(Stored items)
-- ==== Sys2Proof/Machine/Stacks.lean ====
section
/-! DEFINITION. The shared operations of the Hold Stacks: handles, pushes, retirements and the ends of holds
(chapter 3). -/

namespace Sys2Proof.Machine

/-- The holds in the pool (R44). -/
def State.poolCount (s : State) : Nat := (s.holds.stack.toList.map List.length).sum

/-- The handles in use. -/
def State.handlesInUse (s : State) : List Nat := s.holds.stack.toList.flatten.map Hold.handle

/-- The handle after a handle: 65535 is followed by 1 (R46). -/
def nextHandle (h : Nat) : Nat := if h = 65535 then 1 else h + 1

/-- The first handle from `h` on that names no hold, tried at most `fuel` times (R46). -/
def freeHandle (used : List Nat) : Nat → Nat → Nat
  | 0, h => h
  | fuel + 1, h => if h ∈ used then freeHandle used fuel (nextHandle h) else h

/-- The handle the next push takes; at most 24 are in use (R46). -/
def State.newHandle (s : State) : Nat := freeHandle s.handlesInUse 25 s.holds.handles

/-- Take a setpoint into the range of the zone of a hold (R45). -/
def State.holdRange (s : State) (z : Fin 17) (v : Int) : Int :=
  match roomOf z with
  | some r => clamp (clamp v 50 300) (s.zone r).config.frostFloor (s.zone r).config.comfortCeiling
  | none => clamp v 300 650

/-- A push onto a stack that is not full is refused when the pool is (R49). -/
def State.pushRefused (s : State) (z : Fin 17) : Bool :=
  decide ((s.stackOf z).length < 4) && decide (24 ≤ s.poolCount)

/-- Push a hold: it goes on top with a new handle and push number; the bottom hold of a full stack is displaced and
HOLD_DISPLACED raised (R46, R48). The setpoint is taken into range (R45). -/
def State.push (s : State) (z : Fin 17) (setpoint : Int) (ending : EndKind) (origin : Origin) (retain : Bool) :
    State :=
  let h : Hold :=
    { handle := s.newHandle, setpoint := s.holdRange z setpoint, ending, origin, retain, pushed := s.holds.pushes }
  let t := s.setStack z (h :: (s.stackOf z).take 3)
  let u := { t with holds := { t.holds with
    handles := nextHandle s.newHandle
    pushes := (s.holds.pushes + 1) % 4294967296 } }
  u.raiseIf (decide (4 ≤ (s.stackOf z).length)) .holdDisplaced

/-- The zone on whose stack the hold of a handle lies. -/
def State.zoneOfHandle (s : State) (handle : Nat) : Option (Fin 17) :=
  allZones.find? (fun z => (s.stackOf z).any (fun h => h.handle == handle))

/-- The hold of a handle, with its zone. -/
def State.findHold (s : State) (handle : Nat) : Option (Fin 17 × Hold) :=
  match s.zoneOfHandle handle with
  | some z => ((s.stackOf z).find? (fun h => h.handle == handle)).map (fun h => (z, h))
  | none => none

/-- Remove the hold of a handle from a zone's stack; the others keep their order (R52). -/
def State.dropHold (s : State) (z : Fin 17) (handle : Nat) : State :=
  s.setStack z ((s.stackOf z).filter (fun h => h.handle != handle))

/-- Replace the hold of a handle in its place (R51, R60). -/
def State.putHold (s : State) (z : Fin 17) (h : Hold) : State :=
  s.setStack z ((s.stackOf z).map (fun g => if g.handle = h.handle then h else g))

/-- Retire every NEXT_POINT hold of a zone: a point crossing or a point change (R54). -/
def State.retireNextPoint (s : State) (z : Fin 17) : State :=
  s.setStack z ((s.stackOf z).filter (fun h => h.ending != .nextPoint))

/-- One minute of a hold's countdown; `none` when it runs out (R53). -/
def countDown (h : Hold) : Option Hold :=
  match h.ending with
  | .countdown n => if n ≤ 1 then none else some { h with ending := .countdown (n - 1) }
  | _ => some h

/-- The minute tick at the Hold Stacks: every COUNTDOWN hold loses a minute, and those that reach 0 are retired, as
one event over all stacks (R53). -/
def State.countHolds (s : State) : State :=
  { s with holds := { s.holds with stack := mapTable (List.filterMap countDown) s.holds.stack } }

/-- A warm reset retires every hold whose retain flag is no (R63). -/
def State.dropUnretained (s : State) : State :=
  { s with holds := { s.holds with stack := mapTable (List.filter Hold.retain) s.holds.stack } }

end Sys2Proof.Machine
end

_Task to carry out_.
Of the lines above, retype only those from the line containing "handle lies. -/" through the line containing "def State.retireNextPoint (s", including both, exactly.

_Reply to the exercise_.
/-- The zone on whose stack the hold of a handle lies. -/
def State.zoneOfHandle (s : State) (handle : Nat) : Option (Fin 17) :=
  allZones.find? (fun z => (s.stackOf z).any (fun h => h.handle == handle))

/-- The hold of a handle, with its zone. -/
def State.findHold (s : State) (handle : Nat) : Option (Fin 17 × Hold) :=
  match s.zoneOfHandle handle with
  | some z => ((s.stackOf z).find? (fun h => h.handle == handle)).map (fun h => (z, h))
  | none => none

/-- Remove the hold of a handle from a zone's stack; the others keep their order (R52). -/
def State.dropHold (s : State) (z : Fin 17) (handle : Nat) : State :=
  s.setStack z ((s.stackOf z).filter (fun h => h.handle != handle))

/-- Replace the hold of a handle in its place (R51, R60). -/
def State.putHold (s : State) (z : Fin 17) (h : Hold) : State :=
  s.setStack z ((s.stackOf z).map (fun g => if g.handle = h.handle then h else g))

/-- Retire every NEXT_POINT hold of a zone: a point crossing or a point change (R54). -/
def State.retireNextPoint (s : State) (z : Fin 17) : State :=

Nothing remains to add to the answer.